We then get a popup which allows us to clone our remote repository, either by using the repository’s URL or through logging into GitHub. If you’d like to use the repository URL, copy the URL from GitHub as we did in the previous section and paste it in the box provided under the Repository URL tab. Conversely, if you’d like to log in to GitHub to be able to access all of your remote repositories, select Log In via GitHub under the GitHub tab to sync your account with DataSpell. If you haven’t already logged in to GitHub through DataSpell, you’ll be redirected to a browser window where you should select the option Authorize in GitHub. Once you have completed the authorization, you can select your remote repository from the provided list. Also note that, at the bottom of this popup in the Directory box, you have the option to change the location where DataSpell clones this repository. DataSpell will clone to the DataspellProjects directory by default, but you may want to keep your work in another location.
Next, go to Tools | Sync Python Requirements…, and in the Package requirements file window, select the repository’s requirements file. In the Version in requirements dropdown menu, select how you want the package versions to be handled. If you know that you want the exact versions that are contained in the requirements file, select Strong equality. However, if the requirements file might be out of date, you may want to update the dependencies by selecting Greater or equal or Compatible version.
Once you’ve imported your dependencies from the requirements file, you’ll see the requirements file open and a prompt to either Install requirements or Ignore requirements. Select Install requirements, and the remote repository’s dependencies will be installed in your local virtual environment.
Pulling, committing, and viewing changes between notebook versions
Let’s say that a collaborator has made some changes to our Iris analysis by tidying up the pandas DataFrame and adding a seaborn pairplot. If we want to pull those changes, all we need to do is go to Git | Pull…, and we will then be prompted to select which branch we want to pull our changes to. As we only have a main branch, we’ll leave this unchanged.

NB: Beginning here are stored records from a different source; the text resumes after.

/-- Asks for a chunk of the message whose first chunks have come. -/
def Dev.askChunk (d : Dev) (p : Nat) (m : List Byte) : Dev :=
  match nextChunk m with
  | none => d
  | some n =>
    d.pdSendOwn p (leBytes 2 (bits (leNat (pdControl d p (hdrType (pdHeader m)))) 0 12 + 0x9000) ++
      leBytes 2 (0x8000 + 2048 * n + 1024) ++ leBytes 2 0)

/-- A message on SOP' or SOP'': a Discover Identity response gives the cable's identity (R104). -/
def Dev.cableAct (d : Dev) (p sop : Nat) (m : List Byte) : Dev :=
  if sop = 1 ∧ isVdm m 0xFF00 1 1 then d.modPort p fun x => { x with cable := cableOf (pdObjects (m.drop 2)) }
  else d

/-- PD_MESSAGE_RX: with room in the four-entry FIFO the message is answered with GoodCRC, a repeat on its SOP* is discarded, one
outside the message set is answered Not_Supported by hardware, a request for a chunk is hardware's alone, and any other is held for
the steward (R101, R102, Table 04.2). SOP' and SOP'' messages reach only the VCONN source (R103). (DEDUCED, log entry 25). -/
def Dev.pdReceive (d : Dev) (p sop : Nat) (m : List Byte) : Dev :=
  if d.pdDeaf p || d.get (F.PD_RXSTAT_COUNT p) = 4 || (sop != 0 && !d.is (F.PD_STAT_VCONN p)) then d
  else
    let d1 := d.emit .pdSignal p [0] []
    if (d.port p).lastId sop = hdrId (pdHeader m) && !isControl m 13 then d1
    else
      let d2 := d1.modPort p fun x => x.setLastId sop (if isControl m 13 then 8 else hdrId (pdHeader m))
      if !pdSupported m then d2.pdSendControl p 16
      else if hdrExt (pdHeader m) && bitOf (extHeader m) 10 then d2
      else
        let e := (d2.get (F.PD_RXSTAT_HEAD p) + d2.get (F.PD_RXSTAT_COUNT p)) % 4
        let d3 := (d2.putBytes (F.PD_RXBUF_DATA p) (32 * e) (m.take 32)).set (F.PD_RXSTAT_COUNT p) (d2.get (F.PD_RXSTAT_COUNT p) + 1)
        let d4 := d3.set (F.PD_INT_RX p) 1
        if sop = 0 then (d4.pdAct p m).askChunk p m else d4.cableAct p sop m

def execPdMessageRx (port : Fin 5) (sop : Fin 3) (msg : List Byte) (s : State) : Out' :=
  act s fun d => d.followUsb (d.pdReceive port.val sop.val msg) port.val

/-- A write of PD_RXSTAT: POP releases the oldest entry (R101, Table 04.15). -/
def Dev.writeRxstat (d : Dev) (p : Nat) (w : Word) : Dev :=
  d.regWrite .bar0 R.PD_RXSTAT p w [] fun d =>
    if bitOf w.toNat 8 && d.get (F.PD_RXSTAT_COUNT p) != 0 then
      (d.set (F.PD_RXSTAT_COUNT p) (d.get (F.PD_RXSTAT_COUNT p) - 1)).set (F.PD_RXSTAT_HEAD p) ((d.get (F.PD_RXSTAT_HEAD p) + 1) % 4)
    else d

def execPdRxPop (port : Fin 5) (w : Word) (s : State) : Out' := act s fun d => d.writeRxstat port.val (w ||| 0x100)

/-! ### Transmitting -/

/-- The budget check of R110 on an Accept to a Request, on a DS port. -/
def Dev.budgetFails (d : Dev) (p : Nat) : Bool :=
  p != 0 && (d.port p).reqIn &&
    decide (d.get F.PD_BUDGET_TOTAL < d.get F.PD_BUDGET_USED - (d.port p).resv + watts (d.port p).reqMv (d.port p).reqMa)

/-- A PDO that Camael may offer on port `p`: a fixed supply of at most 20 V, and 3 A, or 5 A on UP where the cable identifies as 5 A
(R96, R116, Table 04.1). -/
def Dev.mayOffer (d : Dev) (p pdo : Nat) : Bool :=
  bits pdo 30 2 == 0 && decide (50 * bits pdo 10 10 ≤ 20000) &&
    decide (10 * bits pdo 0 10 ≤ if p = 0 ∧ (d.port 0).cable.amp5 then 5000 else 3000)

/-- A Request that Camael may send on port `p` (R96, R116, Table 04.1): PPS and EPR contracts on UP alone, by PPSEN and in EPR
mode; a DS port at most 20 V and 3 A. -/
def Dev.mayRequest (d : Dev) (p : Nat) (m : List Byte) : Bool :=
  let r := askedBy (d.port p).caps m
  if isData m 9 then p == 0 && d.is (F.PD_STAT_EPR 0) && !r.2.2 && decide (r.1 ≤ 48000) && decide (r.2.1 ≤ 5000)
  else (!r.2.2 || (p == 0 && d.is (F.PD_CTRL_PPSEN 0))) && (p == 0 || (decide (r.1 ≤ 20000) && decide (r.2.1 ≤ 3000)))

/-- Enter Mode of Haywain may go out (R114): from the DFP, both units listing the SVID, the cable carrying it, HAYEN 1, the lane not
fenced. -/
def Dev.mayEnter (d : Dev) (p : Nat) : Bool :=
  d.get (F.PD_STAT_DATAROLE p) == 1 && (d.port p).farHay && d.cableCarries p && d.modeOpen p

/-- The content of a message is one that Camael may send on a SOP* (R96, R102, R103, R113, R114, R116). -/
def Dev.mayTransmit (d : Dev) (p sop : Nat) (m : List Byte) : Bool :=
  let o := pdObjects (m.drop 2)
  if sop ≠ 0 then isControl m 13 || isVdm m 0xFF00 1 0
  else if !pdSupported m then false
  else if isData m 1 then o.all (d.mayOffer p)
  else if isExt m 17 then (pdObjects (m.drop 4)).all (d.mayOffer p)
  else if isData m 2 || isData m 9 then d.mayRequest p m
  else if isData m 10 then
    match bits (o.headD 0) 24 8 with
    | 1 => p == 0 && d.isSink p && d.is (F.PD_CTRL_EPREN 0) && d.farEpr p
    | 2 | 3 => false
    | _ => true
  else if isHayVdm m 4 0 then d.mayEnter p
  else if isHayVdm m 4 1 then d.get (F.PD_STAT_DATAROLE p) == 0 && d.is (F.PD_CTRL_HAYEN p)
  else if isVdm m 0x2C1E 3 1 then o.drop 1 == [hayModeVdo true] || o.drop 1 == [hayModeVdo false]
  else true

/-- Starts the transmission of the message in PD_TXBUF; the result of one that cannot be sent is given at once
(R101, R103, R110). An Accept makes the reservation of Table 04.4 step 1. One that Camael never sends completes with E_STATE (DESIGN
CHOICE, log entry 78). -/
def Dev.pdTransmit (d : Dev) (p : Nat) : Dev :=
  let b := d.getBytes (F.PD_TXBUF_DATA p) (d.get (F.PD_TXCMD_LEN p))
  let sop := d.get (F.PD_TXCMD_SOP p)
  if !d.attached p then d.set (F.PD_TXCMD_STATUS p) (statusCode .eLink)
  else if sop ≠ 0 ∧ !d.is (F.PD_STAT_VCONN p) then d.set (F.PD_TXCMD_STATUS p) (statusCode .eState)
  else if !d.mayTransmit p sop b then d.set (F.PD_TXCMD_STATUS p) (statusCode .eState)
  else if sop = 0 ∧ isControl b 3 ∧ d.budgetFails p then d.set (F.PD_TXCMD_STATUS p) (statusCode .eNores)
  else
    let d0 := if isControl b 13 then d.modPort p fun x => x.setNextId sop 0 else d
    let m := withId b ((d0.port p).nextId sop)
    let d1 := (d0.set (F.PD_TXCMD_BUSY p) 1).modPort p fun x => { x with tx := m, txSop := sop, tries := 1, oldResv := x.resv }
    let d2 := if d.phyHeld then d1 else d1.pdSend p sop m
    if sop = 0 ∧ isControl b 3 ∧ (d.port p).reqIn ∧ d.isSource p then d2.reserve p (watts (d.port p).reqMv (d.port p).reqMa) else d2

/-- Hard_Reset from PD_TXCMD: signalled, with the actions of the port's role; it is a fault event like any other
(R108, R118, R122). -/
def Dev.txHardReset (d : Dev) (p : Nat) : Dev :=
  ((d.sendHardReset p).set (F.PD_TXCMD_STATUS p) 0).pdFault p 3 0 1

You can see the changes between DataSpell before and after pulling. We can clearly see the changes to the Jupyter notebook, with the pairplot now displayed as part of the output. We can also see the additional commit has been added to the Git tab. Finally, we can see that our iris-analysis.ipynb notebook file is now displayed in blue, indicating that the file has been modified.
Let’s say that we want to make our own change by fitting a decision tree to the data. If we want to commit this change, we simply need to go to Git | Commit… and we’ll again get the Commit tab displayed. This time, as our notebook is already being tracked, we can see it under the Changes directory.

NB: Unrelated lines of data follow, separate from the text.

/-- A stage may go on: no abort waits for a commit (R73). -/
def Dev.atStage (d : Dev) (n : Nat) : Bool := d.get F.SUP_STAT_STAGE == n && !d.pow.abortWait

/-- A write of SUP_SHUT: GO, SKIP and CANCEL (R69, R75). -/
def Dev.writeShut (d : Dev) (w : Word) : Dev :=
  let v := w.toNat
  let st := d.get F.SUP_STAT_STAGE
  d.regWrite .bar0 R.SUP_SHUT 0 w [(bitOf v 1 && st != 1, .eState), (bitOf v 2 && (st == 0 || st == 4), .eState)] fun n =>
    let n1 := ((n.set F.SUP_SHUT_GO 0).set F.SUP_SHUT_SKIP 0).set F.SUP_SHUT_CANCEL 0
    let n2 := if bitOf v 0 then n1.shutCause F.SUP_SHUT_CAUSE_SOFT else n1
    let n3 := if bitOf v 1 then n2.startS2 else n2
    if bitOf v 2 then
      let n4 := n3.set F.SUP_SHUT_CAUSE_SOFT 0
      if n4.causes = 0 then n4.abortShutdown else n4
    else n3

def execShutdownGo (w : Word) (s : State) : Out' := act s fun d => d.writeShut (withBit w 0)

def execShutdownSkip (w : Word) (s : State) : Out' := act s fun d => d.writeShut (withBit w 1)

def execShutdownCancel (w : Word) (s : State) : Out' := act s fun d => d.writeShut (withBit w 2)

/-- WARNDLY_EXPIRY (R68). -/
def execWarndlyExpiry (s : State) : Out' :=
  act s fun d => if d.is F.SUP_STAT_WARN && d.get F.SUP_WARNCFG_SHUTDLY != 0 then d.shutCause F.SUP_SHUT_CAUSE_WARNDLY else d

/-- LOWPACK_EXPIRY: a fault source of SUP (R69, R90). -/
def execLowpackExpiry (s : State) : Out' :=
  act s fun d => if d.is F.SUP_PACKCFG_EN && d.lowpack then (d.shutCause F.SUP_SHUT_CAUSE_LOWPACK).fault 0x240 54 else d

def execShutdownGraceExpiry (s : State) : Out' := act s fun d => if d.atStage 1 then d.startS2 else d

/-- SHUTDOWN_S2_TICKET_TIMEOUT: 4 ms; S3 follows at the command's end unless a flush still runs (R71). -/
def execShutdownS2TicketTimeout (s : State) : Out' :=
  act s fun d => if d.atStage 2 then d.flushTickets else d

/-- SHUTDOWN_COMMIT_DONE: GRN has reported the commit of S3 done. After a steward watchdog reset in S3 only C ends the stage (R83). -/
def execShutdownCommitDone (s : State) : Out' :=
  act s fun d => if d.atStage 3 && d.pow.s3Done && !d.pow.s3Lost then d.startS4 else d

/-- SHUTDOWN_COMMIT_TIMEOUT: C elapses in S3 (R72). -/
def execShutdownCommitTimeout (s : State) : Out' := act s fun d => if d.atStage 3 then d.startS4 else d

/-- SHUTDOWN_S5: RAIL_EN falls and the discharge hold starts. -/
def Dev.startS5 (d : Dev) : Dev :=
  if d.get F.SUP_STAT_STAGE = 4 then
    (d.set F.SUP_STAT_STAGE 0).modPow fun x => { x with state := d.dormantKind, discharge := true, newFiring := false, railEn := false }
  else d

def execShutdownS5 (s : State) : Out' := act s Dev.startS5

/-! ### Input (R70, R73, R74) -/

/-- INPUT_PRESENT by port `src` (0 to 4), whose VBUS has been within its contract range for its 10 ms, or by the pack (5), which
counts as it reads: what follows happens at the command's end. In the discharge hold it is latched alone. -/
def Dev.inputPresent (d : Dev) (src : Nat) : Dev :=
  if d.up then
    if src < 5 then d.followUsb ((d.modPort src fun x => { x with vin := true, lost := false }).selectInput) src else d
  else if d.isDormant && d.pow.discharge && !d.pow.newFiring then
    (d.latchSrc (if src < 5 then src else 6)).modPow fun x => { x with inputLatched := true }
  else d

def execInputPresent (src : Fin 6) (volt cur : Fin 4096) (s : State) : Out' :=
  always s fun d => (if d.up && src.val < 5 then d.vbusSample src.val volt.val cur.val else d).inputPresent src.val

end Sys2Proof.Machine
end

Again, we simply need to select Commit and Push… in order to add, commit, and push our changes to the remote repository.
Finally, a very nice feature of Git in DataSpell is the ability to see the differences between commits to Jupyter files as fully rendered notebooks. In order to do this, go to the Git tab and select any commit, then click on the Show Diff button as shown below.
I have selected the latest commit, therefore Show Diff displays the changes between the latest commit and the one prior. As the notebooks are rendered, you can see differences between commits easily. It’s clear that we’ve changed the code in the first cell by adding an additional import and that we’ve added markdown cells. Additionally, important outputs such as charts and DataFrames are rendered, meaning that you can compare differences between not just the notebook inputs but also the results that were produced.
I hope this post has given you some useful tips and tricks on how DataSpell can make using Git with Jupyter notebooks easier and faster – and maybe now you won’t have to google “how to initialize a git repository” for the hundredth time!